-- What you will do --
Could you filter the listing for lines with the word "ebits" and return them?

-- Given data follows --

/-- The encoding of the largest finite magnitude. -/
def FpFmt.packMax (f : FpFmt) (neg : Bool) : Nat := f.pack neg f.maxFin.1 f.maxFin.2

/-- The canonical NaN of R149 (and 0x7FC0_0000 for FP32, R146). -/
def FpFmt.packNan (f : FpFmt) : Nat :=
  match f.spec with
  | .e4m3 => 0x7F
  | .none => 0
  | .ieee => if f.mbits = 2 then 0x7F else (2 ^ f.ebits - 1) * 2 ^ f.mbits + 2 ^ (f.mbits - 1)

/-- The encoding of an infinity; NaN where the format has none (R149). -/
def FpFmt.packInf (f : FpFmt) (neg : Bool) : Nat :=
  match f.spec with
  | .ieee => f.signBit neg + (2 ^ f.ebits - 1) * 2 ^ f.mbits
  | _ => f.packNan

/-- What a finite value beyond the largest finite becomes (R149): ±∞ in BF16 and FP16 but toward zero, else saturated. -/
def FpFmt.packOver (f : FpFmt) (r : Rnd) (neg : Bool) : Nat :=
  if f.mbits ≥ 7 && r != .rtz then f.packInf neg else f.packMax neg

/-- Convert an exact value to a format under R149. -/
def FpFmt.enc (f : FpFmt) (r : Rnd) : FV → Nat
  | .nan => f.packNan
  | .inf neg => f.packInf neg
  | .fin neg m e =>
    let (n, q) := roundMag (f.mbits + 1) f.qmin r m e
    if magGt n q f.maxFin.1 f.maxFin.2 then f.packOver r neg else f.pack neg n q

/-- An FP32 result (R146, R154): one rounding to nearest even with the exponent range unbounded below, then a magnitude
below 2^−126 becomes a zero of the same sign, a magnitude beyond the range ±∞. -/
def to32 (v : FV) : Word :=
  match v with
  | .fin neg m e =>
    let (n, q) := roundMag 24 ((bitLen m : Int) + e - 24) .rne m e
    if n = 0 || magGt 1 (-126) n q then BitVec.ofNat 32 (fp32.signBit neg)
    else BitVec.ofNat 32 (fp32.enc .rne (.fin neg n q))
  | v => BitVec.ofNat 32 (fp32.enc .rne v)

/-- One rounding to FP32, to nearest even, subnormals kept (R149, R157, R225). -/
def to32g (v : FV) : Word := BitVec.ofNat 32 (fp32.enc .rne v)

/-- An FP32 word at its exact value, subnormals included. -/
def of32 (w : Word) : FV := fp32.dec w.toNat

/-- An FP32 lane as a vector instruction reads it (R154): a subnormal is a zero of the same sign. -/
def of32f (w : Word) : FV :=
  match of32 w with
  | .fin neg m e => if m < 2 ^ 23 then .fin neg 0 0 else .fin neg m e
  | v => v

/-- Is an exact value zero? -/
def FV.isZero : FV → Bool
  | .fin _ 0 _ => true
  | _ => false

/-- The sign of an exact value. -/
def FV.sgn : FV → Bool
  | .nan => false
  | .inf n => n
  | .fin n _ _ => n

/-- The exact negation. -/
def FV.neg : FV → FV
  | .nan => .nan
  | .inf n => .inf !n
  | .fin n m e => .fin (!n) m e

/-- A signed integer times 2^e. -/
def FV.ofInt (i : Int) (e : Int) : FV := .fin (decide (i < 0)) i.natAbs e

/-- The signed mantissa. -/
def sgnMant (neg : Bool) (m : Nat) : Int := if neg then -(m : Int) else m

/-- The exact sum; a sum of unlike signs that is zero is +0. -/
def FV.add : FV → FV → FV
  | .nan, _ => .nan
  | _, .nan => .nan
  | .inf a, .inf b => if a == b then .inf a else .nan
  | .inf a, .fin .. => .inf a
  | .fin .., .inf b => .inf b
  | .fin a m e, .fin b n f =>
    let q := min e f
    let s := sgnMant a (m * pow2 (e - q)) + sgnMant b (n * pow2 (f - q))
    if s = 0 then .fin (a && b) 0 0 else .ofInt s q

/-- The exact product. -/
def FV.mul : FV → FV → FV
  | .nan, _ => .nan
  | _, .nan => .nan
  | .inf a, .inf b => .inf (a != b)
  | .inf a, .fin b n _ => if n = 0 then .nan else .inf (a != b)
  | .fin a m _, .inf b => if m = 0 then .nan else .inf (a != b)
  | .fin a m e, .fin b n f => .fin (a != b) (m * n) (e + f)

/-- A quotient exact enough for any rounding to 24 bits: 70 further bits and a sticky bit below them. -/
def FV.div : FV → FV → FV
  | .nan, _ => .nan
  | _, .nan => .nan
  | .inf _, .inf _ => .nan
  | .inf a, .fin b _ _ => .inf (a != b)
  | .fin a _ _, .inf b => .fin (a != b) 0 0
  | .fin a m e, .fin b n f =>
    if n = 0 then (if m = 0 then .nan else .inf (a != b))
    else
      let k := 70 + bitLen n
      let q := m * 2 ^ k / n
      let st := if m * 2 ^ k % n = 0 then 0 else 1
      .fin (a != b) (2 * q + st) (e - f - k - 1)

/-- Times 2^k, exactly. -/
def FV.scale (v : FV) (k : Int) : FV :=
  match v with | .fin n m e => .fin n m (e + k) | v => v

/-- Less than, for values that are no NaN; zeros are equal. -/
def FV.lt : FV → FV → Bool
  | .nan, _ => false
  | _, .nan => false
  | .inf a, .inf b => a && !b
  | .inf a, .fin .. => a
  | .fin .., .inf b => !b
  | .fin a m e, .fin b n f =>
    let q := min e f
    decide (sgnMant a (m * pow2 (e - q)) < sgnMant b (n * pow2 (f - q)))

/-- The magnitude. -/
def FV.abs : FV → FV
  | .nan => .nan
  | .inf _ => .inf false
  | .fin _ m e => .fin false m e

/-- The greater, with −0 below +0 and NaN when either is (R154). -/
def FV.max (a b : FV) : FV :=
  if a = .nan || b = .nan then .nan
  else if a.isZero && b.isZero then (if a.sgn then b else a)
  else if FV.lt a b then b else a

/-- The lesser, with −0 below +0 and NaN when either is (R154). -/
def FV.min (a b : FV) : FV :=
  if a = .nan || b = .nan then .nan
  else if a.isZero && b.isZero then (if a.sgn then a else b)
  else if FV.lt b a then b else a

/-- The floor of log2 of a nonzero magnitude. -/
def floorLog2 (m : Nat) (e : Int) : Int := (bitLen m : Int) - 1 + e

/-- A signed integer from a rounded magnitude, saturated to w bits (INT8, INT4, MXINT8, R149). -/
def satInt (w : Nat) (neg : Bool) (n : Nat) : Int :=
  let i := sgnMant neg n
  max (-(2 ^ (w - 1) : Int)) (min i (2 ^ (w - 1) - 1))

-- Given data concluded --

-- Solution to this exercise --
  | .ieee => if f.mbits = 2 then 0x7F else (2 ^ f.ebits - 1) * 2 ^ f.mbits + 2 ^ (f.mbits - 1)
  | .ieee => f.signBit neg + (2 ^ f.ebits - 1) * 2 ^ f.mbits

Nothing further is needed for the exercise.